• [WORK TO BE COMPLETED]
Retype the range from the line holding "(s.onChannel i c f).lines" to the last line of the listing, inclusive, exactly as it appears and with nothing else.

::::::

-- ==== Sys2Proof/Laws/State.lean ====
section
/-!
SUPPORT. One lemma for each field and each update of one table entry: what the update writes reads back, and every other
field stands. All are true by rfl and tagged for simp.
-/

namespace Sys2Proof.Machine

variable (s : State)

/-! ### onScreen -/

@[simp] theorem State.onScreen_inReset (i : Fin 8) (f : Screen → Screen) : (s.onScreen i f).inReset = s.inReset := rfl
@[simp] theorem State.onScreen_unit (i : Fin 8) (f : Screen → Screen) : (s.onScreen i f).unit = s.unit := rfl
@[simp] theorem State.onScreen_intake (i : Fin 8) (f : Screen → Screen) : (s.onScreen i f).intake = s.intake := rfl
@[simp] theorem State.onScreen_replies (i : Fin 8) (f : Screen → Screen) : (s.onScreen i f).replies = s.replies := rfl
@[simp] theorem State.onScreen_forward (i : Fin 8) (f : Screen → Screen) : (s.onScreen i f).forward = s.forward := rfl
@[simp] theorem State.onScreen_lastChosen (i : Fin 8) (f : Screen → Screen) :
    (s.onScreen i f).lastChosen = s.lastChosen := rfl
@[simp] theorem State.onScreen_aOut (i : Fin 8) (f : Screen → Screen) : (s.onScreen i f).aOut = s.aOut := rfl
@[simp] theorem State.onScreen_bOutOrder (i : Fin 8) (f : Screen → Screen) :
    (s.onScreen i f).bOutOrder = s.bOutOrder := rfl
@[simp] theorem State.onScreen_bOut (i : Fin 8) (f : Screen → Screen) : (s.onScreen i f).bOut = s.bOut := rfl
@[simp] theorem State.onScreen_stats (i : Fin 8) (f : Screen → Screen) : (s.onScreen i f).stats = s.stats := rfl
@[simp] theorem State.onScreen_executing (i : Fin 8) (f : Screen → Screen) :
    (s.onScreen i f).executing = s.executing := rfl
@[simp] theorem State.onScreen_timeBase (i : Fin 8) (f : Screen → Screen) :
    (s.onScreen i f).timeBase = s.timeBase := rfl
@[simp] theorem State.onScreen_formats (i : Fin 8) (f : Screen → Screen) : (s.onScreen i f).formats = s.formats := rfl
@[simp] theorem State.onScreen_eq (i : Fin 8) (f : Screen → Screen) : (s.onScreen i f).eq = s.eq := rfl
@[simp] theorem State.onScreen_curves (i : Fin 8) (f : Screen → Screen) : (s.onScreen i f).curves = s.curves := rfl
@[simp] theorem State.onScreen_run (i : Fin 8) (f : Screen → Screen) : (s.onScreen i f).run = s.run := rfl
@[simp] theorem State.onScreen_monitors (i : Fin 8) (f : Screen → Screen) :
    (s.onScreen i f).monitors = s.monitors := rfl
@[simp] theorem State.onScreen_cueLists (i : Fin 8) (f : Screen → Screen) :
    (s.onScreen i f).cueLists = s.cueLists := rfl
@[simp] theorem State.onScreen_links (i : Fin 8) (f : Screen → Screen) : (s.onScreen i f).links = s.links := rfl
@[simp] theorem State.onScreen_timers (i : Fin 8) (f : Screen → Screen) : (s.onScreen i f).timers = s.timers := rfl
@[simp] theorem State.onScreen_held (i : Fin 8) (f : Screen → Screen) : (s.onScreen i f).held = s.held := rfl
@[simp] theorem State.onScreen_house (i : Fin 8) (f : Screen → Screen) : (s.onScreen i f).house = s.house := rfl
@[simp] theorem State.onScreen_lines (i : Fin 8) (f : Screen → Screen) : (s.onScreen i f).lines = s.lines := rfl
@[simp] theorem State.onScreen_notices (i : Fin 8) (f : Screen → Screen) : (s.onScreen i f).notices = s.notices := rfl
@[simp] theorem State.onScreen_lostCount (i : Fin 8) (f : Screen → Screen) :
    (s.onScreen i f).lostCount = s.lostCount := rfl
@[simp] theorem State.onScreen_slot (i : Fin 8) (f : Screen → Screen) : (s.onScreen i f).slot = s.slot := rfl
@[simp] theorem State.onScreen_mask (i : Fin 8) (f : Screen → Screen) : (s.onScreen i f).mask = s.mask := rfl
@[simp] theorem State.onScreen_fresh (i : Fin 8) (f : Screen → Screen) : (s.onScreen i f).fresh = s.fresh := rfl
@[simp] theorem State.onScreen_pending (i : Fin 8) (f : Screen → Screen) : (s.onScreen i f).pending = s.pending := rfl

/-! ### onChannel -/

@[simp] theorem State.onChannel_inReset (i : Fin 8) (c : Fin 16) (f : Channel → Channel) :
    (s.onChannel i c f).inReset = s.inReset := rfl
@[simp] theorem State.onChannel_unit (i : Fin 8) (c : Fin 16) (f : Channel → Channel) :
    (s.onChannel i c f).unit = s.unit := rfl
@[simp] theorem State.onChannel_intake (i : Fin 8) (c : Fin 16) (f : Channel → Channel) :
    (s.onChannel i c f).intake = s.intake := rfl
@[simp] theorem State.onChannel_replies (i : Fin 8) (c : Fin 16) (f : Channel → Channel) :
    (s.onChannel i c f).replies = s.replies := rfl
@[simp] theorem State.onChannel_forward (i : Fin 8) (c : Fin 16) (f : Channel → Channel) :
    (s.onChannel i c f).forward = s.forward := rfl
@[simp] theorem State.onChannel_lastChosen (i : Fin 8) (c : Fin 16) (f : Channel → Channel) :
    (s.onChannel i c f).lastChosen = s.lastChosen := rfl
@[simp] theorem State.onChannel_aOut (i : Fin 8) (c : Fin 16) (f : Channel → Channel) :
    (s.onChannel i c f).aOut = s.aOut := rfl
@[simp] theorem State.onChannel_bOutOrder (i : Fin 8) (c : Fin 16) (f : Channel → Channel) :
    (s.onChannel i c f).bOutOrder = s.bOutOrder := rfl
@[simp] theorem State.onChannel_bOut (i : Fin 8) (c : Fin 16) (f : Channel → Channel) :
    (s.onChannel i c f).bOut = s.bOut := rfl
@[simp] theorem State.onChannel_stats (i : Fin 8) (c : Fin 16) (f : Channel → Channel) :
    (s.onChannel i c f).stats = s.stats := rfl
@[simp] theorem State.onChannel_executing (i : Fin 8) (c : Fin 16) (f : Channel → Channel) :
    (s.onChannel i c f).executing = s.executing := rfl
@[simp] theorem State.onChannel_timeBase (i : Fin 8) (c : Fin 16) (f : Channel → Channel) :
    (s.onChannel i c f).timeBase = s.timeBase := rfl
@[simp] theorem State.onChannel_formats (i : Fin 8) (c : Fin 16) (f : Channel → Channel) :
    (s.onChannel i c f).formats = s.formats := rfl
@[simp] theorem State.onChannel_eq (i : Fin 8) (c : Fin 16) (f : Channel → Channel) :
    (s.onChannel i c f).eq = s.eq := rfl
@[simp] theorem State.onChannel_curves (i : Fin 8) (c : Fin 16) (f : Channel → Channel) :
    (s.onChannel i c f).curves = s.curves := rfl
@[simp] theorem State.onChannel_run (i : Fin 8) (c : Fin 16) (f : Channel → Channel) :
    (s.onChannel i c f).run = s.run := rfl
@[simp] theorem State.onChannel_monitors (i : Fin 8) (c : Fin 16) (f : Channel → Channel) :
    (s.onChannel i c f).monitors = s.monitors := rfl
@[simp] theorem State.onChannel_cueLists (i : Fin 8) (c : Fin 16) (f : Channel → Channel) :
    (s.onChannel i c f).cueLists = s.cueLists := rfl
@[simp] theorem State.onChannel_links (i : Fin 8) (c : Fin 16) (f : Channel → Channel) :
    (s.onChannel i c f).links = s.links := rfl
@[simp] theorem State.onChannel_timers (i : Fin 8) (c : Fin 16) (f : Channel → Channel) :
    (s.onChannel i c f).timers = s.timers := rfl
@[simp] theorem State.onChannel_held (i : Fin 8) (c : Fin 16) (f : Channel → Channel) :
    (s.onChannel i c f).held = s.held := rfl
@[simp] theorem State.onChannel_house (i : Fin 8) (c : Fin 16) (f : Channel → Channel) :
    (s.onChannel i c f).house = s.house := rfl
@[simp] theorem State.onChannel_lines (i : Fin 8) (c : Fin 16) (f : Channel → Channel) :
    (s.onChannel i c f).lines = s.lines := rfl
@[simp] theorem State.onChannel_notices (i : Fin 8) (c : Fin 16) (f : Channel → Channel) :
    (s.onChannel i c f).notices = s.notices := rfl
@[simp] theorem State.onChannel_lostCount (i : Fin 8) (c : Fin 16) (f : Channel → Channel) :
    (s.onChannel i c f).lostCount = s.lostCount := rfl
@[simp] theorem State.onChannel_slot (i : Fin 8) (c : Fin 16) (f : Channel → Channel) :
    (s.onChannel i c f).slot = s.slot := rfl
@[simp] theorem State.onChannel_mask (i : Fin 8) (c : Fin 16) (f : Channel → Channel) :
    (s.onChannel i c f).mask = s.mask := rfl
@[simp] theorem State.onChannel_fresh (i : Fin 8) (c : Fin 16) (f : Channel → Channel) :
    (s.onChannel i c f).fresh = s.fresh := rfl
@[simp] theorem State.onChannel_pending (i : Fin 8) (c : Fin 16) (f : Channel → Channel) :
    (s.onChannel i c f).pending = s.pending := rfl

::::::

• [YOUR SOLUTION]
    (s.onChannel i c f).lines = s.lines := rfl
@[simp] theorem State.onChannel_notices (i : Fin 8) (c : Fin 16) (f : Channel → Channel) :
    (s.onChannel i c f).notices = s.notices := rfl
@[simp] theorem State.onChannel_lostCount (i : Fin 8) (c : Fin 16) (f : Channel → Channel) :
    (s.onChannel i c f).lostCount = s.lostCount := rfl
@[simp] theorem State.onChannel_slot (i : Fin 8) (c : Fin 16) (f : Channel → Channel) :
    (s.onChannel i c f).slot = s.slot := rfl
@[simp] theorem State.onChannel_mask (i : Fin 8) (c : Fin 16) (f : Channel → Channel) :
    (s.onChannel i c f).mask = s.mask := rfl
@[simp] theorem State.onChannel_fresh (i : Fin 8) (c : Fin 16) (f : Channel → Channel) :
    (s.onChannel i c f).fresh = s.fresh := rfl
@[simp] theorem State.onChannel_pending (i : Fin 8) (c : Fin 16) (f : Channel → Channel) :
    (s.onChannel i c f).pending = s.pending := rfl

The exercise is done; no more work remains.